Why? Because it thrives in an environment of detached awareness. It has beliefs or, as I prefer, perspectives, but it isn’t attached to them. As a consequence, there is an evolution of the self, what Christians would call “growth in Christ.” There is an expansion of human consciousness, not a narrowing of it, which is what you often see with Christians. Instead of being in the world but not of it (John 17:16), as their forerunner advised, they are neither of the world nor in it, opting instead to remain in church 24/7, as if to hide from the world.

An environment of ego-detachment is the fertile soil for the growth of faith–a faith that is transformational; a faith that naturally springs from a fountain of spontaneity, knowing not when it’s giving another a cup of cold water or feeding a hungry soul (Matthew 25). It is beneath and beyond ego attachments and so has no enemies. It is a faith that flourishes in a garden of contradiction, with an appreciation for the variety in perspectives and tastes.

This is why, for me, being a Christian is less about content and more about conduct.
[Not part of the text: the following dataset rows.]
-- ==== Sys2Proof/Decode.lean ====
section
/-! DEFINITION. The decoder (03_encoding R38 to R54): total on any halfwords, refusing by name, and after it the encoder,
written from the same tables, which emits the canonical encoding of R58. -/

namespace Sys2Proof

/-- Why a halfword sequence is no instruction. Every case but `truncated` is the exact ILLEGAL trap of R50. -/
inductive DecodeError where
  /-- More halfwords are needed. -/
  | truncated
  /-- A chain out of order, repeated, over four long, or with three IMM (R44). -/
  | chain
  /-- PAGE naming page 0 or pages 8 to 15 (R47). -/
  | page
  /-- op6 unassigned on its page (R54). -/
  | unassigned
  /-- A nonzero reserved bit in the SRC halfword (R43). -/
  | reserved
  /-- An IMM halfword the opcode does not accept, or a required one missing (R45, R75, R203). -/
  | immediate
  /-- A nonzero t, th, sh, tt or ts where R46 and R48 require zero. -/
  | fieldZero
  /-- An operand, element type, scope or rounding code the instruction does not accept (R22, R47, R50, R53). -/
  | operand
deriving DecidableEq, Repr

/-- What a d or s field of a form accepts (R22, R60, R114, R189, R223, R253, R299, R330). -/
inductive FKind where
  | zero   -- must hold 0
  | link   -- must hold 23 (RET, R68)
  | src    -- a register read as a source: g, k, q0-q3, evq
  | dst    -- a register written as a destination: g, k, q4-q15, msg
  | g      -- g0-g23
  | g4     -- first of four, g0-g20
  | g2     -- first of two, g0-g22
  | p      -- p0-p31
  | pp     -- a predicate pair: 0, or 1-30
  | v      -- v0-v7
  | k      -- k0-k15, naming a binding
  | rel    -- VCMP's relation and mask destination (R191)
deriving DecidableEq, Repr

/-- What the third source of a form is (R46, R61, R190, R299). -/
inductive TKind where
  | none   -- no third source
  | src    -- a source register, an immediate, or 0
  | srcReg -- a source register or 0; no IMM
  | g      -- g0-g23, an immediate, or 0
  | gReq   -- g0-g23; REG required
  | g2Req  -- a pair g0-g22; REG required
  | vReq   -- v0-v7; REG required
  | vImm   -- v0-v7, an immediate, or 0
  | p      -- p0-p31, or 0 (R67)
  | imm1   -- exactly one IMM (R75)
  | imm    -- one or two IMM (R203)
deriving DecidableEq, Repr

/-- The etype codes a form accepts (R47, R190). -/
inductive EtKind where
  | none | scope | all | fp | int | w | dot
deriving DecidableEq, Repr

/-- Which nonzero rounding codes a form accepts (R47, R192): none, any, or any with an FP element type. -/
inductive RndKind where
  | none | any | fp
deriving DecidableEq, Repr

/-- The formats (R38): F2, FI, and F2 followed by a parameter block. -/
inductive Form where
  | f2 | fi | blk
deriving DecidableEq, Repr

/-- One row of the encoding tables: page, op6, format, field kinds, element types, rounding, and whether an immediate is
sign-extended (true) or zero-extended. -/
structure Row where
  page : Nat
  op6 : Nat
  form : Form
  d : FKind
  s : FKind
  t : TKind
  et : EtKind
  rnd : RndKind
  sx : Bool
deriving DecidableEq, Repr

/-- The operands of a decoded instruction, by format. -/
inductive Body where
  | f2 (o : Op)
  | fi (o : OpI)
  | blk (o : OpP)
deriving DecidableEq, Repr

/-- The 218 major forms of the opcode map (R54). -/
inductive Mnem where
  | add | sub | addi | and | or | xor | andn | shl | shr
  | sar | shli | shri | sari | mov | li | lea | cmpeq | cmpne
  | cmplt | cmpltu | cmpge | cmpgeu | sel | ldb | ldbu | ldh | ldhu
  | ldw | ldwu | ldd | stb | sth | stw | std | br | brp
  | brn | jmp | call | callr | ret | loop | nop | movs | movsw
  | pand | por | pxor | pnot | pmovg | pmovp
  | mul | mulh | mulhu | div | divu | rem | remu | min | max
  | minu | maxu | clz | ctz | popc | brev | bswap | rol | ror
  | ext | ins | sxb | sxh | sxw | zxb | zxh | zxw | fadd
  | fsub | fmul | fma | fdiv | fsqrt | fmin | fmax | fcmpeq | fcmplt
  | fcmple | fcvt | fclass
  | ldfe | ldff | stef | stff | sete | probe | lda | strl | stp
  | ldm | stm | aadd | aand | aor | axor | amin | amax | aminu
  | amaxu | aswap | acas | fence | watch | wait | cpy | cpyt | cpyw
  | cpyc | uien | uiret
  | vld | vst | vlds | vsts | vgath | vscat | vadd | vsub | vmul
  | vfma | vmin | vmax | vabs | vneg | vand | vor | vxor | vshl
  | vshr | vcmp | vsel | vrsum | vrmax | vrmin | vcvt | vbcast | vperm
  | vext | vins | vdiv | vsqrt | vdota
  | mlease | mrels | mldw | mmul | mmuls | mdrain | mstat | mzero | accw
  | accr | accz | bfmt | bfmtr
  | launch | spawn | exit | yield | migr | tqpush | tqpop | tqsteal | ccinit
  | ccadd | ccwait | ccan | bset | bar | barw | graph
  | pbind | punb | pput | pget | pputv | pgetv | ptry | pwdr | cload
  | cstart | cstop | cstat | wmark | widle | wbind | wnext | wpub | wamend
  | wclose
  | osend | oqcfg | ostat | ocal | owait | trap | tret | brk | jrnl
  | jrcl | plbi | ctxs | ctxl | halt | domsw | waym | scrub | preempt
deriving DecidableEq, Repr

/-- The opcode map (R54): the major forms of a page in the order of op6, from 0 without a gap; pages 8 to 15 hold none. -/
def opMap : Nat → List Mnem
  | 0 =>
    [.add, .sub, .addi, .and, .or, .xor, .andn, .shl, .shr, .sar, .shli, .shri, .sari, .mov, .li, .lea, .cmpeq,
     .cmpne, .cmplt, .cmpltu, .cmpge, .cmpgeu, .sel, .ldb, .ldbu, .ldh, .ldhu, .ldw, .ldwu, .ldd, .stb, .sth, .stw,
     .std, .br, .brp, .brn, .jmp, .call, .callr, .ret, .loop, .nop, .movs, .movsw, .pand, .por, .pxor, .pnot, .pmovg,
     .pmovp]
  | 1 =>
    [.mul, .mulh, .mulhu, .div, .divu, .rem, .remu, .min, .max, .minu, .maxu, .clz, .ctz, .popc, .brev, .bswap, .rol,
     .ror, .ext, .ins, .sxb, .sxh, .sxw, .zxb, .zxh, .zxw, .fadd, .fsub, .fmul, .fma, .fdiv, .fsqrt, .fmin, .fmax,
     .fcmpeq, .fcmplt, .fcmple, .fcvt, .fclass]
  | 2 =>
    [.ldfe, .ldff, .stef, .stff, .sete, .probe, .lda, .strl, .stp, .ldm, .stm, .aadd, .aand, .aor, .axor, .amin,
     .amax, .aminu, .amaxu, .aswap, .acas, .fence, .watch, .wait, .cpy, .cpyt, .cpyw, .cpyc, .uien, .uiret]
  | 3 =>
    [.vld, .vst, .vlds, .vsts, .vgath, .vscat, .vadd, .vsub, .vmul, .vfma, .vmin, .vmax, .vabs, .vneg, .vand, .vor,
     .vxor, .vshl, .vshr, .vcmp, .vsel, .vrsum, .vrmax, .vrmin, .vcvt, .vbcast, .vperm, .vext, .vins, .vdiv, .vsqrt,
     .vdota]
  | 4 =>
    [.mlease, .mrels, .mldw, .mmul, .mmuls, .mdrain, .mstat, .mzero, .accw, .accr, .accz, .bfmt, .bfmtr]
  | 5 =>
    [.launch, .spawn, .exit, .yield, .migr, .tqpush, .tqpop, .tqsteal, .ccinit, .ccadd, .ccwait, .ccan, .bset, .bar,
     .barw, .graph]
  | 6 =>
    [.pbind, .punb, .pput, .pget, .pputv, .pgetv, .ptry, .pwdr, .cload, .cstart, .cstop, .cstat, .wmark, .widle,
     .wbind, .wnext, .wpub, .wamend, .wclose]
  | 7 =>
    [.osend, .oqcfg, .ostat, .ocal, .owait, .trap, .tret, .brk, .jrnl, .jrcl, .plbi, .ctxs, .ctxl, .halt, .domsw,
     .waym, .scrub, .preempt]
  | _ => []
It is true I have perspectives and much passion around them. So I write with conviction. I speak with authority. But I also seek to know when the ego in me gets too attached to my perspectives and so tries to make “beliefs” out of them. I know where that road leads and I want no part of it — not anymore.
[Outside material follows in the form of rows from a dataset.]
-- ==== Sys2Proof/Machine/Float.lean ====
section
/-! DEFINITION. Number formats and rounding (10_number_formats R170 to R173, 03_encoding R55): values are exact dyadic numbers,
converted to, computed with, and rounded once. -/

namespace Sys2Proof.Machine

/-! ## Flags (R31) -/

/-- The sticky flags as FMODE bits 4:0: NV, DZ, OF, UF, NX. -/
abbrev Flags := BitVec 5

/-- Invalid operation. -/
def flagNV : Flags := 16
/-- Division by zero. -/
def flagDZ : Flags := 8
/-- Overflow. -/
def flagOF : Flags := 4
/-- Underflow. -/
def flagUF : Flags := 2
/-- Inexact. -/
def flagNX : Flags := 1

/-- A flag if a condition holds. -/
def flagIf (c : Bool) (f : Flags) : Flags := if c then f else 0

/-! ## Formats (R170) -/

/-- A floating-point format: exponent width, fraction width, and whether it is E4M3, which has no infinity. -/
structure Fmt where
  ew : Nat
  fw : Nat
  e4m3 : Bool
deriving DecidableEq, Repr

/-- binary16. -/
def fmt16 : Fmt := ⟨5, 10, false⟩
/-- bfloat16. -/
def fmtB16 : Fmt := ⟨8, 7, false⟩
/-- binary32. -/
def fmt32 : Fmt := ⟨8, 23, false⟩
/-- binary64. -/
def fmt64 : Fmt := ⟨11, 52, false⟩
/-- OCP E4M3. -/
def fmtE4M3 : Fmt := ⟨4, 3, true⟩
/-- OCP E5M2. -/
def fmtE5M2 : Fmt := ⟨5, 2, false⟩

/-- A format's width in bits. -/
def Fmt.w (f : Fmt) : Nat := 1 + f.ew + f.fw

/-- A format's exponent bias. -/
def Fmt.bias (f : Fmt) : Int := 2 ^ (f.ew - 1) - 1

/-- The exponent of the smallest subnormal (R170). -/
def Fmt.qmin (f : Fmt) : Int := 1 - f.bias - f.fw

/-- The exponent field of all ones, in place. -/
def Fmt.infBits (f : Fmt) : Nat := (2 ^ f.ew - 1) * 2 ^ f.fw

/-- The bits of the largest finite value (R170, R172). -/
def Fmt.maxBits (f : Fmt) : Nat := if f.e4m3 then 2 ^ (f.ew + f.fw) - 2 else f.infBits - 1

/-- The default NaN (R72, R170). -/
def Fmt.nanBits (f : Fmt) : Nat := if f.e4m3 then 2 ^ (f.ew + f.fw) - 1 else f.infBits + 2 ^ (f.fw - 1)

/-- What stands for an infinity of a sign (R172): in E4M3 0x7F, whatever its sign. -/
def Fmt.infOf (f : Fmt) (neg : Bool) : Nat :=
  if f.e4m3 then f.nanBits else f.infBits + (if neg then 2 ^ (f.ew + f.fw) else 0)

/-- The sign bit of a format, if negative. -/
def Fmt.sign (f : Fmt) (neg : Bool) : Nat := if neg then 2 ^ (f.ew + f.fw) else 0

/-- The exact value of a format's bits (R170, R171); bits above the width are ignored. -/
def Fmt.decode (f : Fmt) (x : Nat) : Exact :=
  let neg := bit x (f.ew + f.fw)
  let e := x / 2 ^ f.fw % 2 ^ f.ew
  let m := x % 2 ^ f.fw
  if e = 2 ^ f.ew - 1 ∧ !f.e4m3 then
    if m = 0 then .inf neg else .nan (m < 2 ^ (f.fw - 1))
  else if e = 2 ^ f.ew - 1 ∧ m = 2 ^ f.fw - 1 then .nan false
  else if e = 0 then .fin neg m f.qmin
  else .fin neg (2 ^ f.fw + m) (f.qmin + (e - 1))

/-! ## Rounding (R173) -/

/-- The rounding codes of R173. -/
inductive RMode where
  | rne | rtz | rup | rdn | rna
deriving DecidableEq, Repr

/-- A rounding code 0b001 to 0b101; other codes read as RNE (R31 stores no other). -/
def rmode (c : Nat) : RMode :=
  match c with
  | 2 => .rtz
  | 3 => .rup
  | 4 => .rdn
  | 5 => .rna
  | _ => .rne

/-- A magnitude m / 2^sh of a sign rounded to an integer in a mode, and whether it is inexact. -/
def roundShift (md : RMode) (neg : Bool) (m sh : Nat) : Nat × Bool :=
  let q := m / 2 ^ sh
  let r := m % 2 ^ sh
  let up := match md with
    | .rne => 2 ^ sh < 2 * r || (2 * r == 2 ^ sh && q % 2 == 1)
    | .rtz => false
    | .rup => !neg && r != 0
    | .rdn => neg && r != 0
    | .rna => r != 0 && 2 ^ sh ≤ 2 * r
  (if up then q + 1 else q, r != 0)

/-- The magnitude m * 2^e of a sign rounded to a multiple of 2^q: the multiple, and whether it is inexact. -/
def roundAt (md : RMode) (neg : Bool) (m : Nat) (e q : Int) : Nat × Bool :=
  if q ≤ e then (m * 2 ^ (e - q).toNat, false) else roundShift md neg m (q - e).toNat

/-- RINT(x, mode) for a finite value (R173), as an integer, and whether it is inexact. -/
def rint (md : RMode) (neg : Bool) (m : Nat) (e : Int) : Int × Bool :=
  let r := roundAt md neg m e 0
  (if neg then -(r.1 : Int) else r.1, r.2)

/-- Whether an overflow in a mode goes to the infinity of the sign (R172). -/
def overflowsAway (md : RMode) (neg : Bool) : Bool :=
  match md with
  | .rne | .rna => true
  | .rtz => false
  | .rup => !neg
  | .rdn => neg

/-- A nonzero finite magnitude rounded to a format (R55, R172): bits and flags, tininess detected after rounding. -/
def roundFin (f : Fmt) (md : RMode) (sat : Bool) (neg : Bool) (m : Nat) (e : Int) : Nat × Flags :=
  let e0 : Int := e + m.log2
  let q := max (e0 - f.fw) f.qmin
  let r := roundAt md neg m e q
  let mag := (q - f.qmin).toNat * 2 ^ f.fw + r.1
  if f.maxBits < mag then
    if sat || !overflowsAway md neg then (f.maxBits + f.sign neg, flagOF ||| flagNX)
    else (f.infOf neg, flagOF ||| flagNX)
  else
    let free := roundAt md neg m e (e0 - f.fw)
    let emin := f.qmin + f.fw
    let tiny := e0 < emin && !(e0 == emin - 1 && free.1 == 2 ^ (f.fw + 1))
    (mag + f.sign neg, flagIf r.2 flagNX ||| flagIf (r.2 && tiny) flagUF)

/-- ROUND(v, f, m) (R55, R171, R172), with saturation if sat: bits and flags OF, UF and NX. -/
def roundTo (f : Fmt) (md : RMode) (sat : Bool) (v : Exact) : Nat × Flags :=
  match v with
  | .nan _ => (f.nanBits, 0)
  | .inf neg => (if sat then f.maxBits + f.sign neg else f.infOf neg, 0)
  | .fin neg 0 _ => (f.sign neg, 0)
  | .fin neg m e => roundFin f md sat neg m e

/-! ## Exact arithmetic -/

/-- Whether a value is a signalling NaN. -/
def Exact.isSnan : Exact → Bool
  | .nan sig => sig
  | _ => false

/-- Whether a value is a NaN. -/
def Exact.isNan : Exact → Bool
  | .nan _ => true
  | _ => false

/-- A value with its sign inverted. -/
def Exact.neg : Exact → Exact
  | .fin n m e => .fin (!n) m e
  | .inf n => .inf (!n)
  | .nan s => .nan s

/-- The signed mantissa of a finite value at an exponent no greater than its own. -/
def signedAt (neg : Bool) (m : Nat) (e q : Int) : Int :=
  let x : Int := m * 2 ^ (e - q).toNat
  if neg then -x else x

/-- The sum of two exact values and NV (IEEE 754-2019): a zero sum of opposite signs is -0 only in RDN. -/
def Exact.add (md : RMode) (x y : Exact) : Exact × Flags :=
  match x, y with
  | .nan a, .nan b => (.nan false, flagIf (a || b) flagNV)
  | .nan a, _ => (.nan false, flagIf a flagNV)
  | _, .nan b => (.nan false, flagIf b flagNV)
  | .inf a, .inf b => if a = b then (.inf a, 0) else (.nan false, flagNV)
  | .inf a, _ => (.inf a, 0)
  | _, .inf b => (.inf b, 0)
  | .fin a m e, .fin b n g =>
    let q := min e g
    let z := signedAt a m e q + signedAt b n g q
    if z = 0 then (.fin (if m = 0 ∧ n = 0 ∧ a = b then a else md == .rdn) 0 q, 0)
    else (.fin (z < 0) z.natAbs q, 0)

/-- The product of two exact values and NV. -/
def Exact.mul (x y : Exact) : Exact × Flags :=
  match x, y with
  | .nan a, .nan b => (.nan false, flagIf (a || b) flagNV)
  | .nan a, _ => (.nan false, flagIf a flagNV)
  | _, .nan b => (.nan false, flagIf b flagNV)
  | .inf a, .inf b => (.inf (a != b), 0)
  | .inf a, .fin b n _ => if n = 0 then (.nan false, flagNV) else (.inf (a != b), 0)
  | .fin a m _, .inf b => if m = 0 then (.nan false, flagNV) else (.inf (a != b), 0)
  | .fin a m e, .fin b n g => (.fin (a != b) (m * n) (e + g), 0)

/-- s * t + d with the product exact (R73): a NaN addend does not hide an invalid product (log 14). -/
def Exact.fma (md : RMode) (x y z : Exact) : Exact × Flags :=
  let p := x.mul y
  let r := p.1.add md z
  (r.1, p.2 ||| r.2)

/-- The quotient of two exact values with NV and DZ; a finite quotient is kept to 70 bits and a sticky bit, which decides
every rounding of R173 to a format of at most 53 bits. -/
def Exact.div (x y : Exact) : Exact × Flags :=
  match x, y with
  | .nan a, .nan b => (.nan false, flagIf (a || b) flagNV)
  | .nan a, _ => (.nan false, flagIf a flagNV)
  | _, .nan b => (.nan false, flagIf b flagNV)
  | .inf _, .inf _ => (.nan false, flagNV)
  | .inf a, .fin b _ _ => (.inf (a != b), 0)
  | .fin a _ _, .inf b => (.fin (a != b) 0 0, 0)
  | .fin a m e, .fin b n g =>
    if n = 0 then (if m = 0 then (.nan false, flagNV) else (.inf (a != b), flagDZ))
    else if m = 0 then (.fin (a != b) 0 0, 0)
    else
      let k := 70 + n.log2
      let q := m * 2 ^ k / n
      let r := m * 2 ^ k % n
      (.fin (a != b) (2 * q + (if r = 0 then 0 else 1)) (e - g - k - 1), 0)

/-- The integer square root, deciding one bit of the root at a time from bit b down. -/
def isqrtFrom : Nat → Nat → Nat → Nat
  | 0, _, r => r
  | b + 1, n, r => isqrtFrom b n (if (r + 2 ^ b) * (r + 2 ^ b) ≤ n then r + 2 ^ b else r)

/-- The integer square root. -/
def isqrt (n : Nat) : Nat := isqrtFrom (n.log2 / 2 + 1) n 0

/-- The square root of an exact value with NV, kept to more than 70 bits and a sticky bit. -/
def Exact.sqrt (x : Exact) : Exact × Flags :=
  match x with
  | .nan a => (.nan false, flagIf a flagNV)
  | .inf true => (.nan false, flagNV)
  | .inf false => (.inf false, 0)
  | .fin neg m e =>
    if m = 0 then (.fin neg 0 0, 0)
    else if neg then (.nan false, flagNV)
    else
      let k : Nat := 150 + (e % 2).toNat
      let n := m * 2 ^ k
      let r := isqrt n
      (.fin false (2 * r + (if r * r = n then 0 else 1)) ((e - k) / 2 - 1), 0)

/-- Whether x is less than y, both finite or infinite; -0 equals +0. -/
def Exact.lt (x y : Exact) : Bool :=
  match x, y with
  | .fin a m e, .fin b n g => let q := min e g; decide (signedAt a m e q < signedAt b n g q)
  | .inf a, .inf b => a && !b
  | .inf a, .fin _ _ _ => a
  | .fin _ _ _, .inf b => !b
  | _, _ => false

/-- Whether two values, no NaN among them, are equal; -0 equals +0. -/
def Exact.eq (x y : Exact) : Bool :=
  match x, y with
  | .fin a m e, .fin b n g => let q := min e g; decide (signedAt a m e q = signedAt b n g q)
  | .inf a, .inf b => a == b
  | _, _ => false

/-- Whether a value is negative or -0. -/
def Exact.signBit : Exact → Bool
  | .fin n _ _ => n
  | .inf n => n
  | .nan _ => false

/-! ## The operations of R73 to R76 on the bits of a format -/

/-- An exact result rounded once, with the operation's flags ORed in. -/
def finishOp (f : Fmt) (md : RMode) (r : Exact × Flags) : Nat × Flags :=
  let x := roundTo f md false r.1
  (x.1, r.2 ||| x.2)

/-- minimumNumber or maximumNumber (R74): the bits chosen, and NV for a signalling NaN. -/
def minMaxNum (f : Fmt) (wantMax : Bool) (a b : Nat) : Nat × Flags :=
  let x := f.decode a
  let y := f.decode b
  let fl := flagIf (x.isSnan || y.isSnan) flagNV
  let a := a % 2 ^ f.w
  let b := b % 2 ^ f.w
  if x.isNan && y.isNan then (f.nanBits, fl)
  else if x.isNan then (b, fl)
  else if y.isNan then (a, fl)
  else
    let less := x.lt y || (x.eq y && x.signBit && !y.signBit)
    (if less != wantMax then a else b, fl)

/-- FCMPEQ (R74). -/
def fcmpEq (f : Fmt) (a b : Nat) : Bool × Flags :=
  let x := f.decode a
  let y := f.decode b
  (x.eq y, flagIf (x.isSnan || y.isSnan) flagNV)

/-- FCMPLT (R74). -/
def fcmpLt (f : Fmt) (a b : Nat) : Bool × Flags :=
  let x := f.decode a
  let y := f.decode b
  (x.lt y, flagIf (x.isNan || y.isNan) flagNV)

/-- FCMPLE (R74). -/
def fcmpLe (f : Fmt) (a b : Nat) : Bool × Flags :=
  let x := f.decode a
  let y := f.decode b
  (x.lt y || x.eq y, flagIf (x.isNan || y.isNan) flagNV)

/-- FCLASS (R76): the number of the bit set. -/
def fclassBit (f : Fmt) (a : Nat) : Nat :=
  let neg := bit a (f.ew + f.fw)
  match f.decode a with
  | .nan true => 8
  | .nan false => 9
  | .inf true => 0
  | .inf false => 7
  | .fin _ m _ =>
    if m = 0 then (if neg then 3 else 4)
    else if a / 2 ^ f.fw % 2 ^ f.ew = 0 then (if neg then 2 else 5)
    else (if neg then 1 else 6)

/-! ## Element types and conversion codes (R75) -/

/-- A conversion code's type: signed of a width, UINT64, or a floating-point format. -/
inductive NumTy where
  | int (w : Nat)
  | u64
  | fp (f : Fmt)
deriving DecidableEq, Repr

/-- The type of a code of R75; codes 0 to 7 are also the etype codes of R47. -/
def numTy (c : Nat) : NumTy :=
  match c with
  | 0 => .int 8
  | 1 => .int 16
  | 2 => .int 32
  | 3 => .int 64
  | 4 => .fp fmt16
  | 5 => .fp fmtB16
  | 6 => .fp fmt32
  | 7 => .fp fmt64
  | 8 => .fp fmtE4M3
  | 9 => .fp fmtE5M2
  | _ => .u64

/-- A type's width in bits. -/
def NumTy.w : NumTy → Nat
  | .int w => w
  | .u64 => 64
  | .fp f => f.w

/-- The floating-point format of an FP etype (R47, R72). -/
def fmtOfEt (et : Nat) : Fmt :=
  match et with
  | 4 => fmt16
  | 5 => fmtB16
  | 6 => fmt32
  | _ => fmt64

/-- An integer as an exact value. -/
def exactOfInt (x : Int) : Exact := .fin (x < 0) x.natAbs 0

/-- The exact value of a type's low bits. -/
def NumTy.decode (t : NumTy) (x : Nat) : Exact :=
  match t with
  | .int w => exactOfInt (sval w x)
  | .u64 => .fin false (x % 2 ^ 64) 0
  | .fp f => f.decode x

/-- An exact value converted to an integer of a range (R75): the value, NX if inexact and in range, NV out of range or for a
NaN, which gives 0. -/
def toIntRange (md : RMode) (lo hi : Int) (v : Exact) : Int × Flags :=
  match v with
  | .nan _ => (0, flagNV)
  | .inf neg => (if neg then lo else hi, flagNV)
  | .fin neg m e =>
    let r := rint md neg m e
    if r.1 < lo then (lo, flagNV) else if hi < r.1 then (hi, flagNV) else (r.1, flagIf r.2 flagNX)

/-- The range of an integer type. -/
def NumTy.range : NumTy → Int × Int
  | .int w => (-(2 ^ (w - 1)), 2 ^ (w - 1) - 1)
  | _ => (0, 2 ^ 64 - 1)

/-- An 8-bit type: E4M3 or E5M2, which FMODE.SATF8 governs (R31, R172), or INT8, which no saturation bit touches. -/
def NumTy.narrow (t : NumTy) : Bool := t.w == 8

/-- A conversion of an exact value to a type (R75), saturating if sat (R172): the type's bits and the flags; a signalling
NaN source sets NV (log 134). -/
def NumTy.encode (t : NumTy) (md : RMode) (sat : Bool) (v : Exact) : Nat × Flags :=
  match t with
  | .fp f =>
    let r := roundTo f md sat v
    (r.1, r.2 ||| flagIf v.isSnan flagNV)
  | t =>
    let r := toIntRange md t.range.1 t.range.2 v
    (ofIntN t.w r.1, r.2)

end Sys2Proof.Machine
end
I am a follower of Jesus but it isn’t because he answers all my questions or has given me something to believe in — something the little ego in me can attach to and so feel secure. I follow Jesus because his path makes sense. It’s a way to know God, to live at peace with myself, with others and the world. But Jesus’ pathway isn’t easy. It is not paved with a cement of “certainty” or “absolutes.” If that’s what the ego in you needs, there are plenty of religions around — Jesus called them “the broad roads” — that are crowded and so presumed to be “correct.” But in the end, those roads, no matter how right they may seem, are roads that “lead to destruction.”

Why? Because, instead of forming you, you’re con-formed; instead of freeing you, you’re enslaved; instead of pointing you in the way to go, they prescribe to you the way you must go; instead of creating a more unified world, the world becomes more divided and conflicted. And in the end, the road leads nowhere, except to a world of those “like” us and those who aren’t — a world of believers and unbelievers, which really just means a world of those who believe like us and those who don’t.

I wish, instead, to walk “the narrow road,” as Jesus described it. Few travel this road because it can be lonely and unclear. Yet, it is the pathway of God. It is the pathway of faith.

There are few markers. Much insecurity. Little to believe in. But there’s lots of compassion. Much to enjoy. No judgments. No arrogance. No presumptions. None of the “Our path is right; your path is wrong” nonsense.

No, this path is just one path to knowing God. But it is the path I have chosen. And it has brought me great joy.